Work task -
Please take the records that follow and repeat exactly the lines starting with the line with "frame, the sampled" and going on through the line with "temp : ℚ := 25".

━━━━━ Data to process

-- ==== Sys2Proof/Syntax.lean ====
section
/-! DEFINITION. The commands of the SCM-960 block: one constructor for each row of the operation table, in its order.
Operands the table leaves out are what the row's text says arrives with it: the WCP header and payload fields, the received
frame, the sampled values. `h` is always the packet header of a WCP request. -/

namespace Sys2Proof
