/-! ### Chapters 10 and 11: estimator, impedance, health, identity -/

/-- One cell's filter and its long-term figures (Tables 10.2, 10.10; R287 to R293; R318 to R323). Binary32 values are rationals. -/
structure CellSt where
  /-- fraction; 10 Table 10.2 z; reset by Table 10.10 -/
  z : ℚ := 1 / 2
  /-- V; 10 Table 10.2 v1; reset 0 -/
  v1 : ℚ := 0
  /-- V; 10 Table 10.2 v2; reset 0 -/
  v2 : ℚ := 0
  /-- -1 to 1; 10 Table 10.2 h; reset 0 -/
  h : ℚ := 0
  /-- ohm; 10 Table 10.2 theta_R; reset EST.RES_NOM -/
  thR : ℚ := 0
  /-- Ah; 10 Table 10.2 theta_Q; reset EST.CAP_NOM -/
  thQ : ℚ := 0
  /-- °C; 10 R276, R295, the temperature of the last completed cycle; reset 25 choice -/
  temp : ℚ := 25
  /-- 21 binary32; 10 R279, the lower square-root factor; reset the diagonal of Table 10.10 -/
  fac : List ℚ := []
  /-- six standard deviations; 10 Table 10.10; reset Table 10.10 -/
  sd : List ℚ := []
  /-- ns; 10 R288 persistence timer; reset 0 -/
  gateNs : Nat := 0
  /-- sign; 10 R288 of the last gated update, 0 none; reset 0 -/
  gateSign : Int := 0
  /-- time; 10 R288 of the last gated update; reset 0 -/
  gateAt : Nat := 0
  /-- time; 10 Table 10.5 row 2, widened until; reset none -/
  widen : Option Nat := none
  /-- 1 bit; 10 Table 10.5 row 3, Table 10.10 MODEL_MISMATCH; reset 0 -/
  mismatch : Bool := false
  /-- 48-bit seconds; 10 R292 anchor time; reset the reset instant less EST.ANCHOR_REQUEST_H -/
  anchor : Nat := 0
  /-- 1 bit; 10 Table 10.10 pair-only update; reset 0 -/
  pairOnly : Bool := false
  /-- 1 bit; 10 R305, reset due at the next cycle start; reset 0 -/
  resetDue : Bool := false
  /-- 1 bit; 10 Table 10.10, z awaits the first usable sweep; reset 0 -/
  seek : Bool := false
  /-- 2 bits; 10 R284, theta_R or theta_Q at a bound; reset 0 -/
  atR : Bool := false
  atQ : Bool := false
  /-- V; 10 R295 V_comp,lo; reset 0 choice -/
  compLo : ℚ := 0
  /-- V; 10 R295 V_comp,hi; reset 0 choice -/
  compHi : ℚ := 0
  /-- state index, mean, variance; 11 R318 updates due at the next cycle start; reset none -/
  extra : List (Nat × ℚ × ℚ) := []
  /-- 0.001 cycle; 11 R320; reset 0 -/
  efc : ℚ := 0
  /-- 8 entries (0.001 cycle, theta_R, theta_Q), newest first; 11 R321; reset none -/
  trend : List (ℚ × ℚ × ℚ) := []
  /-- 3 bits; 11 Table 11.4, conditions met; reset 0 -/
  health : BitVec 3 := 0
  /-- 8 records of 32 bytes; 11 Table 11.3; reset zeros -/
  bins : Bytes := List.replicate 256 0
  /-- 0.01 degree and the time the run's windows ended; 11 R323, R324; reset none -/
  drift : Option (Int × Nat) := none
  deriving DecidableEq, Repr

/-- What one node brought in a finalised sweep (R270, Table 10.4): voltages in V, temperatures of its sensors resolved by R276. -/
structure NodeMeas where
  node : Nat
  /-- frame held and without NO_SAMPLE -/
  usable : Bool
  /-- the node is unmeasured in full (0x2104, 0x2105, 0x2123) -/
  full : Bool
  v : List ℚ
  unmeas : BitVec 16
  /-- bounded pairs (R154) with S_B carried forward -/
  pairs : List (Nat × ℚ)
  margin : ℚ
  temps : List ℚ
  bal : BitVec 16
  deriving DecidableEq, Repr

/-- A finalised sweep as the filters use it (R124, R270). -/
structure SweepRec where
  instant : Nat
  /-- paired current, A (R138) -/
  ip : ℚ
  /-- sweep period, ns -/
  period : Nat
  nodes : List NodeMeas
  /-- the active's contents at finalisation: on a standby once its exchange is complete (R379) -/
  adopted : Bool
  deriving DecidableEq, Repr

━━━━━━━━━━

Exercise solution -
frame, the sampled values. `h` is always the packet header of a WCP request. -/

namespace Sys2Proof
/-! ### Chapters 10 and 11: estimator, impedance, health, identity -/

/-- One cell's filter and its long-term figures (Tables 10.2, 10.10; R287 to R293; R318 to R323). Binary32 values are rationals. -/
structure CellSt where
  /-- fraction; 10 Table 10.2 z; reset by Table 10.10 -/
  z : ℚ := 1 / 2
  /-- V; 10 Table 10.2 v1; reset 0 -/
  v1 : ℚ := 0
  /-- V; 10 Table 10.2 v2; reset 0 -/
  v2 : ℚ := 0
  /-- -1 to 1; 10 Table 10.2 h; reset 0 -/
  h : ℚ := 0
  /-- ohm; 10 Table 10.2 theta_R; reset EST.RES_NOM -/
  thR : ℚ := 0
  /-- Ah; 10 Table 10.2 theta_Q; reset EST.CAP_NOM -/
  thQ : ℚ := 0
  /-- °C; 10 R276, R295, the temperature of the last completed cycle; reset 25 choice -/
  temp : ℚ := 25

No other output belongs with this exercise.